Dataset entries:

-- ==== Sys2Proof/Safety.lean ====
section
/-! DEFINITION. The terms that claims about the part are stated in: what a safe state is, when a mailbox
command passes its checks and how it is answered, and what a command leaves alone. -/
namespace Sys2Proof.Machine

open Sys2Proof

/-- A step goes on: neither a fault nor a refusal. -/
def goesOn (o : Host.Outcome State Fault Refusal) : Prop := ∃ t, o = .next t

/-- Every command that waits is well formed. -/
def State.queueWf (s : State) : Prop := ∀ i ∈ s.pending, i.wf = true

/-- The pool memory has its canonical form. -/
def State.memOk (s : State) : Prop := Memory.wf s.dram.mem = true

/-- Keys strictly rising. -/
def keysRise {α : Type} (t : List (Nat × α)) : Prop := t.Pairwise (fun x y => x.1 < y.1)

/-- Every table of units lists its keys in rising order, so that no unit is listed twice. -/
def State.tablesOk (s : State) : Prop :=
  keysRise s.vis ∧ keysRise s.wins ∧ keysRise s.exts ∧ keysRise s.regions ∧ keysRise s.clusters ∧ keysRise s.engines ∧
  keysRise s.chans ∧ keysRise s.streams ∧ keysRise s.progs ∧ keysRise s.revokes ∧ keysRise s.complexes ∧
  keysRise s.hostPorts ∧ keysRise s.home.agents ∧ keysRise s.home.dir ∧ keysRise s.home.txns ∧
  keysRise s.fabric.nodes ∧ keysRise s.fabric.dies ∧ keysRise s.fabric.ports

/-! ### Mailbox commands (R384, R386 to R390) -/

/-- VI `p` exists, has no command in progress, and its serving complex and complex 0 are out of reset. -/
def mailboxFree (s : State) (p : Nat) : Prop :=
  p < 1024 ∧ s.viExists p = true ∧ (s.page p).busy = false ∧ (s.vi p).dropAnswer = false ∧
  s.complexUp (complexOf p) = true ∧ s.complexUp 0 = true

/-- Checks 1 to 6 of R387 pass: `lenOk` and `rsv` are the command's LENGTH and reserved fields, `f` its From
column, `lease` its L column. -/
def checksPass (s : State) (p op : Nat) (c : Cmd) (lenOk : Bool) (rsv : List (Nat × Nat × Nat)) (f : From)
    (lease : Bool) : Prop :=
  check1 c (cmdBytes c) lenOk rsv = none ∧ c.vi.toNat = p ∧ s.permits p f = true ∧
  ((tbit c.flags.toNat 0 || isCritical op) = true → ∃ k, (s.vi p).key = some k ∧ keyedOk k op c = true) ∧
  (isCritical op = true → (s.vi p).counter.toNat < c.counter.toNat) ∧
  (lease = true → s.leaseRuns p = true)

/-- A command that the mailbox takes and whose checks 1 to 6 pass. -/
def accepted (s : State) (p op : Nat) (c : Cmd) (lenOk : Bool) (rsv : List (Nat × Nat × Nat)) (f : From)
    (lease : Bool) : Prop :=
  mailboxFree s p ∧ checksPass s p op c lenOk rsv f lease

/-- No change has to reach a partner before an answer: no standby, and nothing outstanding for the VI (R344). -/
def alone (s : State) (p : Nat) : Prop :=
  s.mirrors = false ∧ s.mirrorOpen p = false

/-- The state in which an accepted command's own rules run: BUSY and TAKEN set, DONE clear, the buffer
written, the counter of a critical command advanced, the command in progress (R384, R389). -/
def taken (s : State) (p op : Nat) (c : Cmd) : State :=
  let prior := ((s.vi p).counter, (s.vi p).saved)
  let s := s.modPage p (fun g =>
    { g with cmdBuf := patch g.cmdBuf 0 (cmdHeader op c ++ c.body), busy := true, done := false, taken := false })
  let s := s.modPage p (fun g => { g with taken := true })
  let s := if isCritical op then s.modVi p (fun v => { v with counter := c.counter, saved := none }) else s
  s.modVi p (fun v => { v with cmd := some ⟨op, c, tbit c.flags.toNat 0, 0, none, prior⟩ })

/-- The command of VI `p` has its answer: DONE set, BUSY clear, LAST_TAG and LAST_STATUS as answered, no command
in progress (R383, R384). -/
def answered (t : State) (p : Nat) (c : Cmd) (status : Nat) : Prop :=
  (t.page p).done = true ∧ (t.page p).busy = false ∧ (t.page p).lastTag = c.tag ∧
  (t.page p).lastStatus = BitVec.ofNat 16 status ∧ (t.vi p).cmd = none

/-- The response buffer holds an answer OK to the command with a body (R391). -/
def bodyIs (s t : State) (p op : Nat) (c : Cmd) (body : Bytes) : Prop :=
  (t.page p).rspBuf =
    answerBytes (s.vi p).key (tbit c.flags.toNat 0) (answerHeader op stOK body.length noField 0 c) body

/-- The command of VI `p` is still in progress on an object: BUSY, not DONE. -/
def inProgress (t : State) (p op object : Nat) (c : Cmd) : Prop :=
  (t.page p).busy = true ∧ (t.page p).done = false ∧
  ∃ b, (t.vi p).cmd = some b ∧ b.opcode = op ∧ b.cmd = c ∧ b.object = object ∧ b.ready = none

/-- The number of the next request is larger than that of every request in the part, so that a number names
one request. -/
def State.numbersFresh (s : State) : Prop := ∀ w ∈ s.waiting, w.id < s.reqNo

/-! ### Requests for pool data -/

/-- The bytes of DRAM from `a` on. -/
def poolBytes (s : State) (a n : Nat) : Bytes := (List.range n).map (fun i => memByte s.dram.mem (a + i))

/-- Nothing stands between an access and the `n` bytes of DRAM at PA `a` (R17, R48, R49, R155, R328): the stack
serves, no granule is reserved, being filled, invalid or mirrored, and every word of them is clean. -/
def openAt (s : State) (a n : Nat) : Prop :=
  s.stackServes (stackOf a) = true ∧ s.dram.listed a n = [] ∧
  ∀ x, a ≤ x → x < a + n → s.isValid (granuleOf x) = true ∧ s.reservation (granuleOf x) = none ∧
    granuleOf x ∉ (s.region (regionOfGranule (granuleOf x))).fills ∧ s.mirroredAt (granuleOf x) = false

YOUR GOAL: The required output is the lines from the one holding "a number names" through the last line of the entries above, copied exactly.

EXERCISE ANSWER:
/-- The number of the next request is larger than that of every request in the part, so that a number names
one request. -/
def State.numbersFresh (s : State) : Prop := ∀ w ∈ s.waiting, w.id < s.reqNo

/-! ### Requests for pool data -/

/-- The bytes of DRAM from `a` on. -/
def poolBytes (s : State) (a n : Nat) : Bytes := (List.range n).map (fun i => memByte s.dram.mem (a + i))

/-- Nothing stands between an access and the `n` bytes of DRAM at PA `a` (R17, R48, R49, R155, R328): the stack
serves, no granule is reserved, being filled, invalid or mirrored, and every word of them is clean. -/
def openAt (s : State) (a n : Nat) : Prop :=
  s.stackServes (stackOf a) = true ∧ s.dram.listed a n = [] ∧
  ∀ x, a ≤ x → x < a + n → s.isValid (granuleOf x) = true ∧ s.reservation (granuleOf x) = none ∧
    granuleOf x ∉ (s.region (regionOfGranule (granuleOf x))).fills ∧ s.mirroredAt (granuleOf x) = false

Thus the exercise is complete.